Goal of the exercise: Here the answer must be the exact run of lines from the line holding "immValue imm, ready" to the end of the material below, and nothing else.

Record excerpts:

-- ==== Sys2Proof/Machine/Operands.lean ====
section
/-! DEFINITION. Operand forms and the values the functional unit computes from them (spec/30_encoding.md R161 to R165,
spec/00_scope.md R14, R15, spec/41_integer_register.md R301 to R315, spec/42_integer_immediate.md R341 to R347). -/

namespace Sys2Proof.Machine

/-! ### The fields of a record (R160, R161, R163) -/

/-- The record's opcode (R163). -/
def opOf : Instr → Op
  | .add _ _ _ => .add
  | .sub _ _ _ => .sub
  | .and _ _ _ => .and
  | .or _ _ _ => .or
  | .xor _ _ _ => .xor
  | .sll _ _ _ => .sll
  | .srl _ _ _ => .srl
  | .sra _ _ _ => .sra
  | .mul _ _ _ => .mul
  | .div _ _ _ => .div
  | .divu _ _ _ => .divu
  | .rem _ _ _ => .rem
  | .remu _ _ _ => .remu
  | .addi _ _ _ => .addi
  | .andi _ _ _ => .andi
  | .ori _ _ _ => .ori
  | .xori _ _ _ => .xori
  | .slli _ _ _ => .slli
  | .srli _ _ _ => .srli
  | .srai _ _ _ => .srai
  | .ld _ _ _ => .ld
  | .sd _ _ _ => .sd
  | .beq _ _ _ => .beq
  | .bne _ _ _ => .bne
  | .blt _ _ _ => .blt
  | .bge _ _ _ => .bge
  | .lui _ _ => .lui
  | .jal _ _ => .jal

/-- The destination index, 0 where the format has none (R161). -/
def rdIndex : Instr → Reg
  | .add rd _ _ | .sub rd _ _ | .and rd _ _ | .or rd _ _ | .xor rd _ _ | .sll rd _ _ | .srl rd _ _ | .sra rd _ _
  | .mul rd _ _ | .div rd _ _ | .divu rd _ _ | .rem rd _ _ | .remu rd _ _ => rd
  | .addi rd _ _ | .andi rd _ _ | .ori rd _ _ | .xori rd _ _ | .ld rd _ _ => rd
  | .slli rd _ _ | .srli rd _ _ | .srai rd _ _ => rd
  | .lui rd _ | .jal rd _ => rd
  | .sd _ _ _ | .beq _ _ _ | .bne _ _ _ | .blt _ _ _ | .bge _ _ _ => 0

/-- The first source index, 0 where the format has none (R161). -/
def rs1Index : Instr → Reg
  | .add _ rs1 _ | .sub _ rs1 _ | .and _ rs1 _ | .or _ rs1 _ | .xor _ rs1 _ | .sll _ rs1 _ | .srl _ rs1 _
  | .sra _ rs1 _ | .mul _ rs1 _ | .div _ rs1 _ | .divu _ rs1 _ | .rem _ rs1 _ | .remu _ rs1 _ => rs1
  | .addi _ rs1 _ | .andi _ rs1 _ | .ori _ rs1 _ | .xori _ rs1 _ | .ld _ rs1 _ => rs1
  | .slli _ rs1 _ | .srli _ rs1 _ | .srai _ rs1 _ => rs1
  | .sd rs1 _ _ | .beq rs1 _ _ | .bne rs1 _ _ | .blt rs1 _ _ | .bge rs1 _ _ => rs1
  | .lui _ _ | .jal _ _ => 0

/-- The second source index, 0 where the format has none (R161). -/
def rs2Index : Instr → Reg
  | .add _ _ rs2 | .sub _ _ rs2 | .and _ _ rs2 | .or _ _ rs2 | .xor _ _ rs2 | .sll _ _ rs2 | .srl _ _ rs2
  | .sra _ _ rs2 | .mul _ _ rs2 | .div _ _ rs2 | .divu _ _ rs2 | .rem _ _ rs2 | .remu _ _ rs2 => rs2
  | .sd _ rs2 _ | .beq _ rs2 _ | .bne _ rs2 _ | .blt _ rs2 _ | .bge _ rs2 _ => rs2
  | .addi _ _ _ | .andi _ _ _ | .ori _ _ _ | .xori _ _ _ | .ld _ _ _ | .slli _ _ _ | .srli _ _ _ | .srai _ _ _ => 0
  | .lui _ _ | .jal _ _ => 0

/-- The record's immediate, 0 for format R (R161). -/
def immIndex : Instr → Int
  | .add _ _ _ | .sub _ _ _ | .and _ _ _ | .or _ _ _ | .xor _ _ _ | .sll _ _ _ | .srl _ _ _ | .sra _ _ _
  | .mul _ _ _ | .div _ _ _ | .divu _ _ _ | .rem _ _ _ | .remu _ _ _ => 0
  | .addi _ _ imm | .andi _ _ imm | .ori _ _ imm | .xori _ _ imm | .ld _ _ imm => imm
  | .slli _ _ shamt | .srli _ _ shamt | .srai _ _ shamt => shamt
  | .sd _ _ imm | .beq _ _ imm | .bne _ _ imm | .blt _ _ imm | .bge _ _ imm => imm
  | .lui _ imm | .jal _ imm => imm

/-- The conditional branches (R163, format B). -/
def isBranch : Instr → Bool
  | .beq _ _ _ | .bne _ _ _ | .blt _ _ _ | .bge _ _ _ => true
  | .add _ _ _ | .sub _ _ _ | .and _ _ _ | .or _ _ _ | .xor _ _ _ | .sll _ _ _ | .srl _ _ _ | .sra _ _ _
  | .mul _ _ _ | .div _ _ _ | .divu _ _ _ | .rem _ _ _ | .remu _ _ _ => false
  | .addi _ _ _ | .andi _ _ _ | .ori _ _ _ | .xori _ _ _ | .slli _ _ _ | .srli _ _ _ | .srai _ _ _ => false
  | .ld _ _ _ | .sd _ _ _ | .lui _ _ | .jal _ _ => false

/-- The memory opcodes (R102, R163). -/
def isMemory : Instr → Bool
  | .ld _ _ _ | .sd _ _ _ => true
  | .add _ _ _ | .sub _ _ _ | .and _ _ _ | .or _ _ _ | .xor _ _ _ | .sll _ _ _ | .srl _ _ _ | .sra _ _ _
  | .mul _ _ _ | .div _ _ _ | .divu _ _ _ | .rem _ _ _ | .remu _ _ _ => false
  | .addi _ _ _ | .andi _ _ _ | .ori _ _ _ | .xori _ _ _ | .slli _ _ _ | .srli _ _ _ | .srai _ _ _ => false
  | .beq _ _ _ | .bne _ _ _ | .blt _ _ _ | .bge _ _ _ | .lui _ _ | .jal _ _ => false

/-- An opcode's place in R163, which indexes the table `LAT` of R12. -/
def opNumber : Op → Fin 28
  | .add => 0 | .sub => 1 | .and => 2 | .or => 3 | .xor => 4 | .sll => 5 | .srl => 6 | .sra => 7 | .mul => 8
  | .div => 9 | .divu => 10 | .rem => 11 | .remu => 12 | .addi => 13 | .andi => 14 | .ori => 15 | .xori => 16
  | .slli => 17 | .srli => 18 | .srai => 19 | .ld => 20 | .sd => 21 | .beq => 22 | .bne => 23 | .blt => 24
  | .bge => 25 | .lui => 26 | .jal => 27

/-- `LAT(op)` (R12, R165). -/
def latencyOf (cfg : Config) (op : Op) : Nat := cfg.lat.get (opNumber op)

/-! ### Immediates as 64-bit values (R162, R164) -/

/-- `sext(imm)`: the integer written into 64 bits (R14, R162). -/
def immValue (imm : Int) : Word := BitVec.ofInt 64 imm

/-- `2 * sext(imm)`: the byte offset of formats B and J (R164). -/
def byteOffset (imm : Int) : Word := 2#64 * immValue imm

/-- `sext(imm) << 12`: the value of format U (R164). -/
def upperValue (imm : Int) : Word := immValue imm <<< 12

/-! ### Register-register results (R301 to R309) -/

/-- `u64(b)[5:0]`: the shift amount of the register shifts (R306). -/
def shiftAmount (b : Word) : Nat := b.toNat % 64

def sllResult (a b : Word) : Word := a <<< shiftAmount b
def srlResult (a b : Word) : Word := a >>> shiftAmount b
def sraResult (a b : Word) : Word := a.sshiftRight (shiftAmount b)

/-- The low 64 bits of the product (R309). -/
def mulResult (a b : Word) : Word := BitVec.ofNat 64 (a.toNat * b.toNat)

/-! ### Division (R310 to R315) -/

/-- `tdiv` (R15): signed division rounded toward zero. -/
def tdiv (n d : Int) : Int := Int.tdiv n d

/-- `trem` (R15). -/
def trem (n d : Int) : Int := n - d * tdiv n d

/-- The divisor of `DIV` and `REM`: 1 stands for 0 (R314). -/
def signedDivisor (b : Word) : Int := if b = 0 then 1 else b.toInt

/-- The divisor of `DIVU` and `REMU`: 1 stands for 0 (R314). -/
def unsignedDivisor (b : Word) : Nat := if b = 0 then 1 else b.toNat

/-- The signed overflow case: dividend `-2^63`, divisor `-1` (R315). -/
def divOverflows (a b : Word) : Bool :=
  decide (a.toInt = -9223372036854775808 ∧ signedDivisor b = -1)

def divResult (a b : Word) : Word := BitVec.ofInt 64 (tdiv a.toInt (signedDivisor b))
def remResult (a b : Word) : Word := BitVec.ofInt 64 (trem a.toInt (signedDivisor b))
def divuResult (a b : Word) : Word := BitVec.ofNat 64 (a.toNat / unsignedDivisor b)
def remuResult (a b : Word) : Word := BitVec.ofNat 64 (a.toNat % unsignedDivisor b)

/-! ### What EX completion writes into a record (R205) -/

/-- `I.rd_val <- v`, then `I.ready <- true` (R205). -/
def setResult (v : Word) (I : Record) : Record := { I with rdVal := v, ready := true }

/-- EX completion of a register-register operation without a fault (R300). -/
def computeRR (f : Word → Word → Word) (I : Record) : Record := setResult (f I.rs1Val I.rs2Val) I

/-- EX completion of a register-immediate operation (R340). -/
def computeRI (f : Word → Word) (I : Record) : Record := setResult (f I.rs1Val) I

/-- EX completion of `DIV` and `REM` (R310, R312), with `Overflow(I)` of R315; `wrapped` is the `wrap` result. -/
def computeSignedDivision (f : Word → Word → Word) (wrapped : Word) (policy : DivOverflow) (I : Record) : Record :=
  if divOverflows I.rs1Val I.rs2Val then
    match policy with
    | .fault => setResult 0 { I with pendingFault := some .divOverflow }
    | .wrap => setResult wrapped I
  else setResult (f I.rs1Val I.rs2Val) I

/-- EX completion of `LD`: the effective address; `ready` stays false until the cache delivers the word (R205, R380). -/
def computeLoadAddress (imm : Int) (I : Record) : Record := { I with addr := I.rs1Val + immValue imm }

/-- EX completion of `SD`: the effective address and `ready` (R205, R380). -/
def computeStoreAddress (imm : Int) (I : Record) : Record :=
  { I with addr := I.rs1Val + immValue imm, ready := true }

/-- EX completion of a conditional branch with predicate `cond` (R400). -/
def computeBranch (cond : Word → Word → Bool) (imm : Int) (I : Record) : Record :=
  { I with
    taken := cond I.rs1Val I.rs2Val
    target := if cond I.rs1Val I.rs2Val then I.pc + byteOffset imm else I.pc + 4
    ready := true }

end Sys2Proof.Machine
end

Task result:
  { I with addr := I.rs1Val + immValue imm, ready := true }

/-- EX completion of a conditional branch with predicate `cond` (R400). -/
def computeBranch (cond : Word → Word → Bool) (imm : Int) (I : Record) : Record :=
  { I with
    taken := cond I.rs1Val I.rs2Val
    target := if cond I.rs1Val I.rs2Val then I.pc + byteOffset imm else I.pc + 4
    ready := true }

end Sys2Proof.Machine
end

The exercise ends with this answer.